*** Block opens ***
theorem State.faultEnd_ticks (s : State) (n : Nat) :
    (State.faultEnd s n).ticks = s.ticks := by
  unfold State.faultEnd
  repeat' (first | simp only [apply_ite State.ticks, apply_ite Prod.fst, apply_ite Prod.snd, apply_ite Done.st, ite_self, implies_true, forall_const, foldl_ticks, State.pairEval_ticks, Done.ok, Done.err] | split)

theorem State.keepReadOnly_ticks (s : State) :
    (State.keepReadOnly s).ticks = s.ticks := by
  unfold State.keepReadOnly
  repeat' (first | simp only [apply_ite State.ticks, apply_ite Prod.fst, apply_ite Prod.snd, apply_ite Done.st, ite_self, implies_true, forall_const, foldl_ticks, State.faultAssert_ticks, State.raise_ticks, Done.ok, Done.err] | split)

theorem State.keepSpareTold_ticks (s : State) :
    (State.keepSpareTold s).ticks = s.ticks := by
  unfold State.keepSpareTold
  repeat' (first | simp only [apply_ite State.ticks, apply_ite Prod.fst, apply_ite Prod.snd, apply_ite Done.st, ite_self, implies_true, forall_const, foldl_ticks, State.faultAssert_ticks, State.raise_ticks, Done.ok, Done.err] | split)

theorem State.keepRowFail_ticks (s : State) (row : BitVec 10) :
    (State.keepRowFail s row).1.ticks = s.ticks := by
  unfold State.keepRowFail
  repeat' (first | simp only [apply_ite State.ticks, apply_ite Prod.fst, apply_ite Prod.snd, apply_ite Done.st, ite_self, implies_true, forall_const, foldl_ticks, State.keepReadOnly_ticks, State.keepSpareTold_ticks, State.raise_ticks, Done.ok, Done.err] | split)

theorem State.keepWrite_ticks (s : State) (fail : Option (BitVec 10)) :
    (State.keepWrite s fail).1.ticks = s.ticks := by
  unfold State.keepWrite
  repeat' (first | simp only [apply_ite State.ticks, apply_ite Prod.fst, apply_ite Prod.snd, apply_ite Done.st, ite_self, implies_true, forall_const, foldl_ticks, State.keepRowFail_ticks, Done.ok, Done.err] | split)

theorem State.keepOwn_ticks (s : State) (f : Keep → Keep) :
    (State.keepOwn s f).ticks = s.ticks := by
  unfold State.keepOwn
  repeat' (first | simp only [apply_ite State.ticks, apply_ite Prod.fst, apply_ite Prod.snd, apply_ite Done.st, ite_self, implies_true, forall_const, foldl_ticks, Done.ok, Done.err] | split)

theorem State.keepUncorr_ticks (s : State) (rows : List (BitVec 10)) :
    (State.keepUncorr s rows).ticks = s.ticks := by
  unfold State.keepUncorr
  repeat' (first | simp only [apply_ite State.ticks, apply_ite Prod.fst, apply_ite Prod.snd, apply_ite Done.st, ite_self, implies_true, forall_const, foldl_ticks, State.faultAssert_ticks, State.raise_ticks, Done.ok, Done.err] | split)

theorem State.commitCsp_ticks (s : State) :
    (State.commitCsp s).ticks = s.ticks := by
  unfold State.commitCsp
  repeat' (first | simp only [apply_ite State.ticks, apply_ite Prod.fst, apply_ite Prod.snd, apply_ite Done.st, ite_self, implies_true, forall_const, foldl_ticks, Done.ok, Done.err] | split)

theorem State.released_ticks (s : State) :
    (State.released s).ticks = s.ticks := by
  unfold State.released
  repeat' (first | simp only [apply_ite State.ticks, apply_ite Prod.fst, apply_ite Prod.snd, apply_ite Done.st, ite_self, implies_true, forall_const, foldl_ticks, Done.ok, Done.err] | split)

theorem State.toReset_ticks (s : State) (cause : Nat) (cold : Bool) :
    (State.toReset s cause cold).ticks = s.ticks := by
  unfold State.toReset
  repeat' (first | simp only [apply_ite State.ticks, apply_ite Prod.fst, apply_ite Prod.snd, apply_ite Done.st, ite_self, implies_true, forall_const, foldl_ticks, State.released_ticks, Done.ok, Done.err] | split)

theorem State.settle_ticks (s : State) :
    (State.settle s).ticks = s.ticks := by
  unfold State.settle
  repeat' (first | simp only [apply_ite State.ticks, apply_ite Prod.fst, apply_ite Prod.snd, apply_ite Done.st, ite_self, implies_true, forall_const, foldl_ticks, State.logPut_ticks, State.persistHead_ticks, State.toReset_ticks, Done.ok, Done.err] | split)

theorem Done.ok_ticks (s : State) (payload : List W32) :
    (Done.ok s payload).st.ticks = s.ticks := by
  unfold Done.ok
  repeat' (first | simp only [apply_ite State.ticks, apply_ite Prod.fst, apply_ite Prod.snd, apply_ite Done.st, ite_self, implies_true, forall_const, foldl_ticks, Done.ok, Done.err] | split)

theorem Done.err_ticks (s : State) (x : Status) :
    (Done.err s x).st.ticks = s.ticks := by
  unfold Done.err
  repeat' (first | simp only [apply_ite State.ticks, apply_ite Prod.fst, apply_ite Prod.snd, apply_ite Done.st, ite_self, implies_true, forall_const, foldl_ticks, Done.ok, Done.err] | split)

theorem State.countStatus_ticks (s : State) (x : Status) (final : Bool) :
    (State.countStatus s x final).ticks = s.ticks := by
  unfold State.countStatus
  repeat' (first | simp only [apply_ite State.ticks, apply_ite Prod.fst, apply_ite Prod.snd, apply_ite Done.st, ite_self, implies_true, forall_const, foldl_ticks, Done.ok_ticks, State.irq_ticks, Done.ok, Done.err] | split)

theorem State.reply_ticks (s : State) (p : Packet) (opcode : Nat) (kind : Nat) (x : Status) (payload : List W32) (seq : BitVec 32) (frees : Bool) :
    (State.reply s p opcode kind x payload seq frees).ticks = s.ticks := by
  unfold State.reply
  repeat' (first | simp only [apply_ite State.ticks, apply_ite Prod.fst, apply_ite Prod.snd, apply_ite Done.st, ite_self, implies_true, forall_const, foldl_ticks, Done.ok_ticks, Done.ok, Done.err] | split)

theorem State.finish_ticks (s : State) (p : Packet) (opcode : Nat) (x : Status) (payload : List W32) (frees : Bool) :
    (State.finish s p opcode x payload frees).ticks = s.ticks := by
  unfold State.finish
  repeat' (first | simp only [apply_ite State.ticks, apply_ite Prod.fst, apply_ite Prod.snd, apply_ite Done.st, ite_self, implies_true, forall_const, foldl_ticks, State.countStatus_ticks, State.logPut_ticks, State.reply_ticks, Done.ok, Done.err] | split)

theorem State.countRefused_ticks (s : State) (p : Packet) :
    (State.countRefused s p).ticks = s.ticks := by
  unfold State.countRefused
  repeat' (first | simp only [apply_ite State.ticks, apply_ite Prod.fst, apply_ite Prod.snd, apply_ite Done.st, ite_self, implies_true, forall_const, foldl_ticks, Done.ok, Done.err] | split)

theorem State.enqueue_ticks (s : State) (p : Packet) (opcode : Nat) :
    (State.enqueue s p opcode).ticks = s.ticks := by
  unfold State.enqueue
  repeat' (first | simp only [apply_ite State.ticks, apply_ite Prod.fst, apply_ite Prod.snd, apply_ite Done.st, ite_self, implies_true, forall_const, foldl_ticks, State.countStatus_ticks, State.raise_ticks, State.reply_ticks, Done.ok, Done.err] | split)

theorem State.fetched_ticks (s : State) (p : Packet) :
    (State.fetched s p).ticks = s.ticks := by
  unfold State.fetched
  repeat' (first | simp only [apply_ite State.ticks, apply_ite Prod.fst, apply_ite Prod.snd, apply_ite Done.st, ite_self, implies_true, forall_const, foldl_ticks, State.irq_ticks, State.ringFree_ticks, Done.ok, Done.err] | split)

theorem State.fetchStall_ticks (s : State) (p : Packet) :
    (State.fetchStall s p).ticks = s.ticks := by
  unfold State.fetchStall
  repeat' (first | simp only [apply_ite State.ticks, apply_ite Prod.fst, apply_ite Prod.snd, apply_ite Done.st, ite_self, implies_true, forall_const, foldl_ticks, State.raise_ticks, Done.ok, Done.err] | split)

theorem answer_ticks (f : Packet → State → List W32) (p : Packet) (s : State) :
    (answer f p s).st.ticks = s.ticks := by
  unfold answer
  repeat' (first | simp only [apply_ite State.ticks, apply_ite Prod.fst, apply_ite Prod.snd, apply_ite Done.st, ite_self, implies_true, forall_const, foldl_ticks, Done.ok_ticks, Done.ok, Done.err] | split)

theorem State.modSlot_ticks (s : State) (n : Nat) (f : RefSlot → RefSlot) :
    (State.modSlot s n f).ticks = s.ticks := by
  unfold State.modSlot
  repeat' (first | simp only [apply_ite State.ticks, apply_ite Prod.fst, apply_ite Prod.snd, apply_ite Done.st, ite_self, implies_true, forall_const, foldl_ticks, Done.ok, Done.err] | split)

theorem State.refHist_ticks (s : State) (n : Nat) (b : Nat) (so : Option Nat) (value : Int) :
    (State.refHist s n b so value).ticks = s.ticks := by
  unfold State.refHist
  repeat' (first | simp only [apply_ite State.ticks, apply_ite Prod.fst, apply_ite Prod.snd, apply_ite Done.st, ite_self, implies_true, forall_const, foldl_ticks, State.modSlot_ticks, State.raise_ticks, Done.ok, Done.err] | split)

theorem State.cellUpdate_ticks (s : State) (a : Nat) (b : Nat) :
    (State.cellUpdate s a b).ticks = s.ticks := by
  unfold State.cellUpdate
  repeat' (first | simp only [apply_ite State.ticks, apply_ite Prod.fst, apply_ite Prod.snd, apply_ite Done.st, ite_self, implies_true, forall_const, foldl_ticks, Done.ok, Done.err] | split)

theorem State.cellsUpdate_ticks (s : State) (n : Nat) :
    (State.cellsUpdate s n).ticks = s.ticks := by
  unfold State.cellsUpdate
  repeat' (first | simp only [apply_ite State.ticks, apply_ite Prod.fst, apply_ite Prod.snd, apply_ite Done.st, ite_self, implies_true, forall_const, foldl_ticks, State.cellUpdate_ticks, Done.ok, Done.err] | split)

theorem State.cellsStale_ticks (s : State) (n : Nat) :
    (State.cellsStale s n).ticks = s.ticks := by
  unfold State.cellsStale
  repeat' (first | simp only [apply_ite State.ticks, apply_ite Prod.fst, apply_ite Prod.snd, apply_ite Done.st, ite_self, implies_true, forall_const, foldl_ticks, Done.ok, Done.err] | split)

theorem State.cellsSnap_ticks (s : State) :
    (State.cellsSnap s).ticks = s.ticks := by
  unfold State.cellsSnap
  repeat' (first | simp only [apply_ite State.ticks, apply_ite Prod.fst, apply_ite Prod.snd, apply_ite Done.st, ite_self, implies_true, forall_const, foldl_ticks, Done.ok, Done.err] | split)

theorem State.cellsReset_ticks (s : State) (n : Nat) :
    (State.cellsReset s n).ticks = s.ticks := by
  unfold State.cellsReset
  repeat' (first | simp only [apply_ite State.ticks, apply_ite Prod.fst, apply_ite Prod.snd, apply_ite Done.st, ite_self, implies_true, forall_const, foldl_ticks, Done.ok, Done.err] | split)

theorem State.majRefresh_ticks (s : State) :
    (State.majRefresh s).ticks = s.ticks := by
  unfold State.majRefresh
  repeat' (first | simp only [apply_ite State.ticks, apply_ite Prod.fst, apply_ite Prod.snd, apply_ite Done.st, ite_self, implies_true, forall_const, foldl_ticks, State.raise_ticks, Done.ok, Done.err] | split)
*** Block closes ***
Problem details: Scan the records for lines that hold "List", and reproduce each one you find.

Task result:
theorem State.keepUncorr_ticks (s : State) (rows : List (BitVec 10)) :
theorem Done.ok_ticks (s : State) (payload : List W32) :
theorem State.reply_ticks (s : State) (p : Packet) (opcode : Nat) (kind : Nat) (x : Status) (payload : List W32) (seq : BitVec 32) (frees : Bool) :
theorem State.finish_ticks (s : State) (p : Packet) (opcode : Nat) (x : Status) (payload : List W32) (frees : Bool) :
theorem answer_ticks (f : Packet → State → List W32) (p : Packet) (s : State) :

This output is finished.